Jim Henson's The Storyteller: Ghosts #3

by Nick Devonald on June 30, 2020

Writer: Michael Walsh
Artist: Michael Walsh
Letters: Jim Campbell

Jim Henson’s The Storyteller: Ghosts has been a good anthology series exploring different ghost stories, and by choosing some of the more obscure ghosts from various different cultures has led to some interesting stories, all of which have the feel of classic folktales and work well in their own right. Each issue has been written and drawn by the same person which is quite an achievement, with this third issue being written and drawn by Michael Walsh. Each issue has had a distinctive art style yet they all feel quite at home being part of the same anthology, as the reader opens the page and see’s the storyteller and his dog, and settles down to hear their latest tale.

This tale explores the legend of the Bean Sidhe, from Irish folklore. But really the story is about Brendan, a little boy, and the naivety and innocence of youth. The Bean Sidhe is just a means to explore this. Just like the previous tales in this anthology it works well as a complete tale and is an entertaining read. It’s a challenge to tell a successful short story, and Walsh manages it hear. He manages to introduce the story, the stakes, and then give it a satisfying conclusion.

Walsh’s art is perfect for the story he’s telling, he manages to make the Bean Sidhe suitably monstrous, and brings other ghostly beings to life with ease. But it’s the vulnerability and youthful ignorance of Brendan which really stand out in the story. The pity on his grandmothers face as she tries to explain some of lifes harshest lessons to him. The creepiness of the dark wood at night.

Then there’s the colours that Walsh employs to further add to the atmosphere of the story. The whole comic is drenched in a creepy, ominous horror which is perfectly in keeping with the story being told.
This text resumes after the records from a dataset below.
-- ==== Sys2Proof/Machine/Dispatch.lean ====
section
/-! DEFINITION. The completion step of each command (60_exceptions.md R319). -/

namespace Sys2Proof.Machine

def exec (i : Instr) (s : State) : Host.Outcome State Fault Refusal :=
  match i with
  | .count => Sys2Proof.Machine.execCount s
  | .buildTree => Sys2Proof.Machine.execBuildTree s
  | .genCodes => Sys2Proof.Machine.execGenCodes s
  | .buildCodec => Sys2Proof.Machine.execBuildCodec s
  | .encode => Sys2Proof.Machine.execEncode s
  | .decode => Sys2Proof.Machine.execDecode s

end Sys2Proof.Machine
end

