/-! ### havocOut -/

@[simp] theorem State.havocOut_busy : (s.havocOut).busy = s.busy := rfl
@[simp] theorem State.havocOut_curCmd : (s.havocOut).curCmd = s.curCmd := rfl
@[simp] theorem State.havocOut_done : (s.havocOut).done = s.done := rfl
@[simp] theorem State.havocOut_irqEn : (s.havocOut).irqEn = s.irqEn := rfl
@[simp] theorem State.havocOut_errCode : (s.havocOut).errCode = s.errCode := rfl
@[simp] theorem State.havocOut_treeValid : (s.havocOut).treeValid = s.treeValid := rfl
@[simp] theorem State.havocOut_codesValid : (s.havocOut).codesValid = s.codesValid := rfl
@[simp] theorem State.havocOut_inLen : (s.havocOut).inLen = s.inLen := rfl
@[simp] theorem State.havocOut_outLen : (s.havocOut).outLen = s.outLen := rfl
@[simp] theorem State.havocOut_nsym : (s.havocOut).nsym = s.nsym := rfl
@[simp] theorem State.havocOut_maxLen : (s.havocOut).maxLen = s.maxLen := rfl
@[simp] theorem State.havocOut_payloadBits : (s.havocOut).payloadBits = s.payloadBits := rfl
@[simp] theorem State.havocOut_pad : (s.havocOut).pad = s.pad := rfl
@[simp] theorem State.havocOut_freq : (s.havocOut).freq = s.freq := rfl
@[simp] theorem State.havocOut_codeLen : (s.havocOut).codeLen = s.codeLen := rfl
@[simp] theorem State.havocOut_codeBits : (s.havocOut).codeBits = s.codeBits := rfl
@[simp] theorem State.havocOut_tree : (s.havocOut).tree = s.tree := rfl
@[simp] theorem State.havocOut_inBuf : (s.havocOut).inBuf = s.inBuf := rfl
@[simp] theorem State.havocOut_outBuf : (s.havocOut).outBuf = Memory.havoc s.cfg.outCap s.free := rfl
@[simp] theorem State.havocOut_cfg : (s.havocOut).cfg = s.cfg := rfl
@[simp] theorem State.havocOut_free : (s.havocOut).free = s.free + s.cfg.outCap := rfl
@[simp] theorem State.havocOut_moves : (s.havocOut).moves = s.moves := rfl
@[simp] theorem State.havocOut_lastRead : (s.havocOut).lastRead = s.lastRead := rfl

/-! ### writeOut -/

@[simp] theorem State.writeOut_busy (bs : List Byte) : (s.writeOut bs).busy = s.busy := rfl
@[simp] theorem State.writeOut_curCmd (bs : List Byte) : (s.writeOut bs).curCmd = s.curCmd := rfl
@[simp] theorem State.writeOut_done (bs : List Byte) : (s.writeOut bs).done = s.done := rfl
@[simp] theorem State.writeOut_irqEn (bs : List Byte) : (s.writeOut bs).irqEn = s.irqEn := rfl
@[simp] theorem State.writeOut_errCode (bs : List Byte) : (s.writeOut bs).errCode = s.errCode := rfl
@[simp] theorem State.writeOut_treeValid (bs : List Byte) : (s.writeOut bs).treeValid = s.treeValid := rfl
@[simp] theorem State.writeOut_codesValid (bs : List Byte) : (s.writeOut bs).codesValid = s.codesValid := rfl
@[simp] theorem State.writeOut_inLen (bs : List Byte) : (s.writeOut bs).inLen = s.inLen := rfl
@[simp] theorem State.writeOut_outLen (bs : List Byte) : (s.writeOut bs).outLen = s.outLen := rfl
@[simp] theorem State.writeOut_nsym (bs : List Byte) : (s.writeOut bs).nsym = s.nsym := rfl
@[simp] theorem State.writeOut_maxLen (bs : List Byte) : (s.writeOut bs).maxLen = s.maxLen := rfl
@[simp] theorem State.writeOut_payloadBits (bs : List Byte) : (s.writeOut bs).payloadBits = s.payloadBits := rfl
@[simp] theorem State.writeOut_pad (bs : List Byte) : (s.writeOut bs).pad = s.pad := rfl
@[simp] theorem State.writeOut_freq (bs : List Byte) : (s.writeOut bs).freq = s.freq := rfl
@[simp] theorem State.writeOut_codeLen (bs : List Byte) : (s.writeOut bs).codeLen = s.codeLen := rfl
@[simp] theorem State.writeOut_codeBits (bs : List Byte) : (s.writeOut bs).codeBits = s.codeBits := rfl
@[simp] theorem State.writeOut_tree (bs : List Byte) : (s.writeOut bs).tree = s.tree := rfl
@[simp] theorem State.writeOut_inBuf (bs : List Byte) : (s.writeOut bs).inBuf = s.inBuf := rfl
@[simp] theorem State.writeOut_outBuf (bs : List Byte) : (s.writeOut bs).outBuf = s.outBuf.writeList 0 bs := rfl
@[simp] theorem State.writeOut_cfg (bs : List Byte) : (s.writeOut bs).cfg = s.cfg := rfl
@[simp] theorem State.writeOut_free (bs : List Byte) : (s.writeOut bs).free = s.free := rfl
@[simp] theorem State.writeOut_moves (bs : List Byte) : (s.writeOut bs).moves = s.moves := rfl
@[simp] theorem State.writeOut_lastRead (bs : List Byte) : (s.writeOut bs).lastRead = s.lastRead := rfl

/-! ### afterInput -/

@[simp] theorem State.afterInput_busy : (s.afterInput).busy = s.busy := rfl
@[simp] theorem State.afterInput_curCmd : (s.afterInput).curCmd = s.curCmd := rfl
@[simp] theorem State.afterInput_done : (s.afterInput).done = s.done := rfl
@[simp] theorem State.afterInput_irqEn : (s.afterInput).irqEn = s.irqEn := rfl
@[simp] theorem State.afterInput_errCode : (s.afterInput).errCode = s.errCode := rfl
@[simp] theorem State.afterInput_treeValid : (s.afterInput).treeValid = s.treeValid := rfl
@[simp] theorem State.afterInput_codesValid : (s.afterInput).codesValid = s.codesValid := rfl
@[simp] theorem State.afterInput_inLen : (s.afterInput).inLen = s.inLen := rfl
@[simp] theorem State.afterInput_outLen : (s.afterInput).outLen = s.outLen := rfl
@[simp] theorem State.afterInput_nsym : (s.afterInput).nsym = s.nsym := rfl
@[simp] theorem State.afterInput_maxLen : (s.afterInput).maxLen = s.maxLen := rfl
@[simp] theorem State.afterInput_payloadBits : (s.afterInput).payloadBits = s.payloadBits := rfl
@[simp] theorem State.afterInput_pad : (s.afterInput).pad = s.pad := rfl
@[simp] theorem State.afterInput_freq : (s.afterInput).freq = s.freq := rfl
@[simp] theorem State.afterInput_codeLen : (s.afterInput).codeLen = s.codeLen := rfl
@[simp] theorem State.afterInput_codeBits : (s.afterInput).codeBits = s.codeBits := rfl
@[simp] theorem State.afterInput_tree : (s.afterInput).tree = s.tree := rfl
@[simp] theorem State.afterInput_inBuf : (s.afterInput).inBuf = s.inBuf := rfl
@[simp] theorem State.afterInput_outBuf : (s.afterInput).outBuf = s.outBuf := rfl
@[simp] theorem State.afterInput_cfg : (s.afterInput).cfg = s.cfg := rfl
@[simp] theorem State.afterInput_free : (s.afterInput).free = s.readInput.2 := rfl
@[simp] theorem State.afterInput_moves : (s.afterInput).moves = s.moves := rfl
@[simp] theorem State.afterInput_lastRead : (s.afterInput).lastRead = s.lastRead := rfl

/-! ### withTree -/

@[simp] theorem State.withTree_busy (n : Nat) (t : List Node) : (s.withTree n t).busy = s.busy := rfl
@[simp] theorem State.withTree_curCmd (n : Nat) (t : List Node) : (s.withTree n t).curCmd = s.curCmd := rfl
@[simp] theorem State.withTree_done (n : Nat) (t : List Node) : (s.withTree n t).done = s.done := rfl
@[simp] theorem State.withTree_irqEn (n : Nat) (t : List Node) : (s.withTree n t).irqEn = s.irqEn := rfl
@[simp] theorem State.withTree_errCode (n : Nat) (t : List Node) : (s.withTree n t).errCode = s.errCode := rfl
@[simp] theorem State.withTree_treeValid (n : Nat) (t : List Node) : (s.withTree n t).treeValid = true := rfl
@[simp] theorem State.withTree_codesValid (n : Nat) (t : List Node) : (s.withTree n t).codesValid = s.codesValid := rfl
@[simp] theorem State.withTree_inLen (n : Nat) (t : List Node) : (s.withTree n t).inLen = s.inLen := rfl
@[simp] theorem State.withTree_outLen (n : Nat) (t : List Node) : (s.withTree n t).outLen = s.outLen := rfl
@[simp] theorem State.withTree_nsym (n : Nat) (t : List Node) : (s.withTree n t).nsym = BitVec.ofNat 32 n := rfl
@[simp] theorem State.withTree_maxLen (n : Nat) (t : List Node) : (s.withTree n t).maxLen = s.maxLen := rfl
@[simp] theorem State.withTree_payloadBits (n : Nat) (t : List Node) : (s.withTree n t).payloadBits = s.payloadBits := rfl
@[simp] theorem State.withTree_pad (n : Nat) (t : List Node) : (s.withTree n t).pad = s.pad := rfl
@[simp] theorem State.withTree_freq (n : Nat) (t : List Node) : (s.withTree n t).freq = s.freq := rfl
@[simp] theorem State.withTree_codeLen (n : Nat) (t : List Node) : (s.withTree n t).codeLen = s.codeLen := rfl
@[simp] theorem State.withTree_codeBits (n : Nat) (t : List Node) : (s.withTree n t).codeBits = s.codeBits := rfl
@[simp] theorem State.withTree_tree (n : Nat) (t : List Node) : (s.withTree n t).tree = t := rfl
@[simp] theorem State.withTree_inBuf (n : Nat) (t : List Node) : (s.withTree n t).inBuf = s.inBuf := rfl
@[simp] theorem State.withTree_outBuf (n : Nat) (t : List Node) : (s.withTree n t).outBuf = s.outBuf := rfl
@[simp] theorem State.withTree_cfg (n : Nat) (t : List Node) : (s.withTree n t).cfg = s.cfg := rfl
@[simp] theorem State.withTree_free (n : Nat) (t : List Node) : (s.withTree n t).free = s.free := rfl
@[simp] theorem State.withTree_moves (n : Nat) (t : List Node) : (s.withTree n t).moves = s.moves := rfl
@[simp] theorem State.withTree_lastRead (n : Nat) (t : List Node) : (s.withTree n t).lastRead = s.lastRead := rfl
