theorem State.not_counted_hasLeaf (hin : s.input = []) : ¬ s.counted.hasLeaf := by
  rintro ⟨x, hx⟩
  exact hx (State.counted_freq_get_of_input_nil hin x)

/-- R291: LENGTH_RANGE is the bookkeeping alone. -/
theorem exec_buildCodec_of_not_lengthOk (h : ¬ s.lengthOk) :
    exec .buildCodec s = .next (s.complete (some .lengthRange)) := by
  rw [exec_eq, bodyOf, buildCodecBody, countBody_of_not_lengthOk h, andThen_raiseErr, andThen_raiseErr,
    Ended.complete_eq, raiseErr_state, raiseErr_error]

/-- R291: on the empty input BUILD_TREE's body raises, after COUNT's has cleared the counters. -/
theorem exec_buildCodec_of_input_nil (h : s.lengthOk) (hin : s.input = []) :
    exec .buildCodec s = .next (s.counted.invalidate.complete (some .emptyInput)) := by
  rw [exec_eq, bodyOf, buildCodecBody, countBody_of_lengthOk h, andThen_finished,
    buildTreeBody_of_not_hasLeaf (State.not_counted_hasLeaf hin), andThen_raiseErr, Ended.complete_eq, raiseErr_state,
    raiseErr_error]

/-! ### What the result depends on -/

/-- R150: FREQ is a function of the input. -/
theorem State.counted_freq_congr (h : s.input = u.input) : s.counted.freq = u.counted.freq :=
  congrArg countBytes h

/-- 41_tree_builder.md R178: BUILD_TREE's tree and leaf count are functions of FREQ. -/
theorem State.treeBuilt_congr (h : s.freq = u.freq) :
    s.treeBuilt.tree = u.treeBuilt.tree ∧ s.treeBuilt.nsym = u.treeBuilt.nsym := by
  simp only [State.treeBuilt, State.withTree_tree, State.withTree_nsym, h, and_self]

/-- 42_code_table.md R200: GEN_CODES's tables and MAX_LEN are functions of TREE and NSYM. -/
theorem State.codesGenerated_congr (htree : s.tree = u.tree) (hnsym : s.nsym = u.nsym) :
    sameCodes s.codesGenerated u.codesGenerated := by
  simp only [sameCodes, State.codesGenerated, State.withCodes, htree, hnsym, and_self]

/-! ### The statements -/

/-- Settles O47: the completion steps between the bodies write nothing that a later body reads, so in each of the ways
BUILD_CODEC ends it and the three commands write the same fields. -/
theorem buildCodecIsTheThreeInTurn : Obligations.BuildCodecIsTheThreeInTurn := by
  intro s
  by_cases h : s.lengthOk
  · have ha : exec .count s = .next (s.counted.complete none) := exec_count_of_lengthOk h
    by_cases hin : s.input = []
    · have hb := exec_buildTree_of_not_hasLeaf (s := s.counted.complete none) (State.not_counted_hasLeaf hin)
      exact ⟨_, _, _, _, ha, hb, exec_eq .genCodes _, exec_buildCodec_of_input_nil h hin, fun hne => absurd rfl hne,
        fun _ _ => rfl, fun _ h0 => absurd h0 (Err.code_ne_zero .emptyInput)⟩
    · have hleaf := State.counted_hasLeaf hin
      have hb := exec_buildTree_of_hasLeaf (s := s.counted.complete none) hleaf
      exact ⟨_, _, _, _, ha, hb, exec_genCodes_of_treeValid rfl, exec_buildCodec_of_counted_hasLeaf h hleaf,
        fun hne => absurd rfl hne, fun _ hne => absurd rfl hne, fun _ _ => ⟨rfl, rfl⟩⟩
  · exact ⟨_, _, _, _, exec_count_of_not_lengthOk h, exec_eq .buildTree _, exec_eq .genCodes _,
      exec_buildCodec_of_not_lengthOk h, fun _ => rfl, fun h0 => absurd h0 (Err.code_ne_zero .lengthRange),
      fun h0 => absurd h0 (Err.code_ne_zero .lengthRange)⟩

/-- Settles O50: BUILD_CODEC ends in one of three ways, and each clause is about one of them. -/
theorem buildCodecPartialEffects : Obligations.BuildCodecPartialEffects := by
  intro s
  by_cases h : s.lengthOk
  · by_cases hin : s.input = []
    · refine ⟨_, exec_buildCodec_of_input_nil h hin, fun hlt => absurd h (Nat.not_le.mpr hlt), fun _ => ?_,
        fun _ hne => absurd (State.inLen_eq_zero_iff.mpr hin) hne⟩
      refine ⟨⟨rfl, rfl, rfl⟩, State.counted_freq_get_of_input_nil hin, ?_, ?_, ?_⟩
      · exact ⟨rfl, rfl, rfl, rfl, fun x => Table.get_zero x, fun x => Table.get_zero x⟩
      · exact ⟨fun _ => rfl, rfl, rfl, rfl, rfl, rfl⟩
      · exact ⟨rfl, rfl, rfl, fun _ => rfl⟩
    · exact ⟨_, exec_buildCodec_of_counted_hasLeaf h (State.counted_hasLeaf hin),
        fun hlt => absurd h (Nat.not_le.mpr hlt), fun h0 => absurd (State.inLen_eq_zero_iff.mp h0) hin, fun _ _ => rfl⟩
  · refine ⟨_, exec_buildCodec_of_not_lengthOk h, fun _ => rfl, fun h0 => absurd ?_ h, fun hlen => absurd hlen h⟩
    rw [State.lengthOk, h0]
    exact Nat.zero_le _

/-- Settles O48: equal inputs give equal counts, equal counts equal trees, and equal trees equal tables. -/
theorem buildCodecDependsOnTheInputAlone : Obligations.BuildCodecDependsOnTheInputAlone := by
  intro s u hs hu heq
  have hfreq := State.counted_freq_congr heq
  by_cases hin : s.input = []
  · exact ⟨_, _, exec_buildCodec_of_input_nil hs hin, exec_buildCodec_of_input_nil hu (heq ▸ hin), rfl, hfreq, rfl, rfl,
      fun hfalse => absurd hfalse Bool.false_ne_true, rfl, rfl, rfl, rfl⟩
  · obtain ⟨htree, hnsym⟩ := State.treeBuilt_congr hfreq
    exact ⟨_, _, exec_buildCodec_of_counted_hasLeaf hs (State.counted_hasLeaf hin),
      exec_buildCodec_of_counted_hasLeaf hu (State.counted_hasLeaf (heq ▸ hin)), rfl, hfreq, hnsym, rfl,
      fun _ => htree, State.codesGenerated_congr htree hnsym⟩

end Sys2Proof.Machine
end

section
/-! PROOFS. What a step can do, read backwards from the state it leaves: the engine's completion (60_exceptions.md R319), its
idle turn (R335), a host transaction (20_memory.md R84, R85) or the reset input; and what each does to BUSY and IRQ. -/

namespace Sys2Proof.Machine

variable {s t u : State} {off : Nat} {v : Word}

/-! ### The engine keeps the host's side -/

theorem sameHostSide.refl (s : State) : sameHostSide s s := ⟨fun _ => rfl, rfl, rfl, rfl, rfl, rfl⟩

theorem sameHostSide.trans (h : sameHostSide s t) (h' : sameHostSide t u) : sameHostSide s u := by
  obtain ⟨hin, hlen, hirq, hcfg, hmoves, hread⟩ := h
  obtain ⟨hin', hlen', hirq', hcfg', hmoves', hread'⟩ := h'
  exact ⟨fun a => (hin' a).trans (hin a), hlen'.trans hlen, hirq'.trans hirq, hcfg'.trans hcfg, hmoves'.trans hmoves,
    hread'.trans hread⟩

theorem countBody_sameHostSide (s : State) : sameHostSide s (countBody s).state := by
  rcases countBody_cases s with ⟨-, hbody⟩ | ⟨-, hbody⟩ <;> rw [hbody] <;> exact sameHostSide.refl s

theorem buildTreeBody_sameHostSide (s : State) : sameHostSide s (buildTreeBody s).state := by
  rcases buildTreeBody_cases s with ⟨-, hbody⟩ | ⟨-, hbody⟩ <;> rw [hbody] <;> exact sameHostSide.refl s

theorem genCodesBody_sameHostSide (s : State) : sameHostSide s (genCodesBody s).state := by
  rcases genCodesBody_cases s with ⟨-, hbody⟩ | ⟨-, hbody⟩ <;> rw [hbody] <;> exact sameHostSide.refl s

/-- 45_build_codec.md R290: bodies in turn keep the host's side as each of them does. -/
theorem andThen_sameHostSide {r : Ended} {body : State → Ended} (hr : sameHostSide s r.state)
    (hbody : ∀ u, sameHostSide u (body u).state) : sameHostSide s (r.andThen body).state := by
  unfold Ended.andThen
  split
  · exact hr.trans (hbody r.state)
  · exact hr

theorem buildCodecBody_sameHostSide (s : State) : sameHostSide s (buildCodecBody s).state :=
  andThen_sameHostSide (andThen_sameHostSide (countBody_sameHostSide s) buildTreeBody_sameHostSide)
    genCodesBody_sameHostSide

/-- 43_encoder.md R240: ENCODE's errors and its stream are in OUT and the result registers. -/
theorem encodeBody_sameHostSide (s : State) : sameHostSide s (encodeBody s).state := by
  by_cases h : s.lengthOk
  · by_cases hx : ∀ x, x ∈ s.input → s.coded x
    · rw [encodeBody_of_coded h hx]
      split <;> exact sameHostSide.refl s
    · rw [encodeBody_of_unknown h (by simpa using hx)]
      exact sameHostSide.refl s
  · rw [encodeBody_of_not_lengthOk h]
    exact sameHostSide.refl s

theorem decodeStream_sameHostSide (s : State) (ys : List Byte) : sameHostSide s (decodeStream s ys).state := by
  unfold decodeStream
  split
  · exact sameHostSide.refl s
  · dsimp only
    split_ifs <;> exact sameHostSide.refl s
The story and the art come together to tell a satisfactory tale. Another great addition to The Storyteller anthology, the nature of the tales meaning the reader can dip in and out of the stories as they choose. Having each tale written and drawn by the same person has been a nice touch. This story, and anthology series as a whole, will appeal to fans of ghost stories, especially as the stories are never typical and manage to evoke a chill down the readers spine.